Bob Hawke put me in the freezer for years when he was PM. He threw defamation writs around freely and was famous for savaging journalists publicly if he objected to their questions. When he did finally relent, and I got the chance to ask him why he had blacklisted me, his reply was: “I am not in the business of gazing into your navel.” Classic Hawke.
Other black bans included those from Paul Keating, Scott Morrison, Julie Bishop, Julia Gillard, Bill Shorten, Daniel Andrews – and his entire cabinet. Another prime minister called me to their office to tell me the only way their ban would be lifted were if I behaved myself. It was like a “debate” with a petulant child.
Of course, politicians are entitled to speak with whom they like. But it was a strategy either to avoid a line of questioning or attempt to intimidate a critic. And it was never subtle.
Morrison was upset because I questioned the immigration figures in his budget when he was treasurer, and became unavailable. Bishop made a fool of herself during an election campaign by not understanding the superannuation policies, so I was banned. Shorten thought I was too dangerous, even though he had trusted me for years. He banned me for his entire period as leader.
As premier, Jeff Kennett had a reputation as a super bully, but at least it was upfront, usually in public, and finished with “have a nice day”. Compared with Andrews, who could hold seminars on political bullying, he was gentle.
During his tenure as premier, Andrews was accused of going as far as checking the mobile phones of cabinet members to see who was leaking. His strategy worked, illustrated by how many in the media and Labor didn’t manage to discover his failings until after he left.
This is not to whinge. There will always be – and should always be – a combative relationship between the media and politicians. Media owners and journalists must be accountable.
For many, it is a tough call to decide who to distrust more: politicians such as Trump, or a media that at times is itself manipulative and dishonest.
The point is not that commercial and personal pressure is applied; it has always been, and will be again. Governments in particular are huge advertisers. That carries financial power.
Politicians on both sides will always try to intimidate or neuter or con the media. In Australia, one politician called an editor and said that if the paper didn’t toe the line, they could forget any hope of defamation law reforms. In the US, Meta chief Mark Zuckerberg said that when the Democrats were in power, government officials would frequently ring his people and “scream and curse”, demanding to have material removed.

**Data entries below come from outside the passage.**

-- ==== Sys2Proof/Machine/Flags.lean ====
section
/-! DEFINITION. The flag computations (spec/42_alu.md R161, spec/44_display.md R233), each from the operand values
before the instruction (R160). -/

namespace Sys2Proof.Machine

/-- A flag as VF holds it: 1 or 0. -/
def flagByte (c : Bool) : Byte := if c then 1 else 0

/-- `8xy4`: the carry of the 9-bit sum (R168). -/
def carryFlag (a b : Byte) : Bool := decide (a.toNat + b.toNat > 255)

/-- `8xy5` and `8xy7`: the minuend is strictly greater; equal operands give false (R169, R171, C2; log 23). -/
def greaterFlag (minuend subtrahend : Byte) : Bool := decide (minuend.toNat > subtrahend.toNat)

/-- `8xy6`: the bit shifted out on the right (R170). -/
def lowBitFlag (a : Byte) : Bool := a.getLsbD 0

/-- `8xyE`: the bit shifted out on the left (R172). -/
def highBitFlag (a : Byte) : Bool := a.getLsbD 7

end Sys2Proof.Machine
end

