-- ==== Sys2Proof/Machine/Display.lean ====
section
/-! DEFINITION. The sprite engine and the meanings of spec/44_display.md. -/

namespace Sys2Proof.Machine

/-- Every cell false (R235). -/
def Framebuffer.clear : Framebuffer := Vector.replicate 32 (Vector.replicate 64 false)

/-- FB[r][c] <- not FB[r][c] (R232). -/
def Framebuffer.toggle (fb : Framebuffer) (r : Fin 32) (c : Fin 64) : Framebuffer :=
  fb.set r (fb[r].set c (!fb[r][c]))

/-- The sprite bit of column `col`: bit 7 - col of the row byte, so bit 7 is the leftmost (R231; PRESUMED, log 20). -/
def spriteBit (b : Byte) (col : Nat) : Bool := b.getLsbD (7 - col)

/-- The framebuffer row of sprite row `row`: (y0 + row) mod 32 (R232, R234). -/
def spriteRow (y0 : Byte) (row : Nat) : Fin 32 := ⟨(y0.toNat + row) % 32, Nat.mod_lt _ (by decide)⟩

/-- The framebuffer column of sprite column `col`: (x0 + col) mod 64 (R232, R234). -/
def spriteCol (x0 : Byte) (col : Nat) : Fin 64 := ⟨(x0.toNat + col) % 64, Nat.mod_lt _ (by decide)⟩

/-- A framebuffer being drawn on, with the collision seen so far (R232). -/
abbrev Drawing := Framebuffer × Bool

/-- One set bit: collision if the cell was true, then the cell is toggled (R232, R233). -/
def plot (d : Drawing) (r : Fin 32) (c : Fin 64) : Drawing :=
  (d.1.toggle r c, d.2 || d.1.cell r c)

/-- The eight columns of sprite row `row` (R232). -/
def drawRow (x0 y0 : Byte) (row : Nat) (b : Byte) (d : Drawing) : Drawing :=
  (List.range 8).foldl
    (fun d col => if spriteBit b col then plot d (spriteRow y0 row) (spriteCol x0 col) else d) d

/-- The rows of a sprite, `row` counting up from the given number (R232). -/
def drawRows (x0 y0 : Byte) : Nat → List Byte → Drawing → Drawing
  | _, [], d => d
  | row, b :: bs, d => drawRows x0 y0 (row + 1) bs (drawRow x0 y0 row b d)

/-- `DrawSprite(x0, y0, rows)`: the framebuffer after it and the collision (R232). -/
def drawSprite (x0 y0 : Byte) (rows : List Byte) (fb : Framebuffer) : Drawing :=
  drawRows x0 y0 0 rows (fb, false)

/-- `00E0`: every cell false, DIRTY set (R235). -/
def execCls (s : State) : Result := .next (s.setFb Framebuffer.clear)

/-- `Dxyn`: all sprite bytes are read, then the sprite is drawn, then VF <- collision and DIRTY <- true (R236, D10). -/
def execDrw (x y : Reg) (n : Rows) (s : State) : Result :=
  .next (s.withBytes (.drw x y n) n.val fun rows =>
    let d := drawSprite (s.reg x) (s.reg y) rows s.fb
    (s.setFb d.1).setReg vf (flagByte d.2))

end Sys2Proof.Machine
end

The swirl of self-righteousness around Donald Trump is well-meaning, but at times naive.
What matters now is not only that the president wants to make unfavourable stories about himself “illegal”, but how proprietors and journalists react to such acts of thuggery. Even in this country.
Neil Mitchell is host of the podcast Neil Mitchell Asks Why? He is a former 3AW radio host, and was previously the editor of The Herald and news executive for The Age.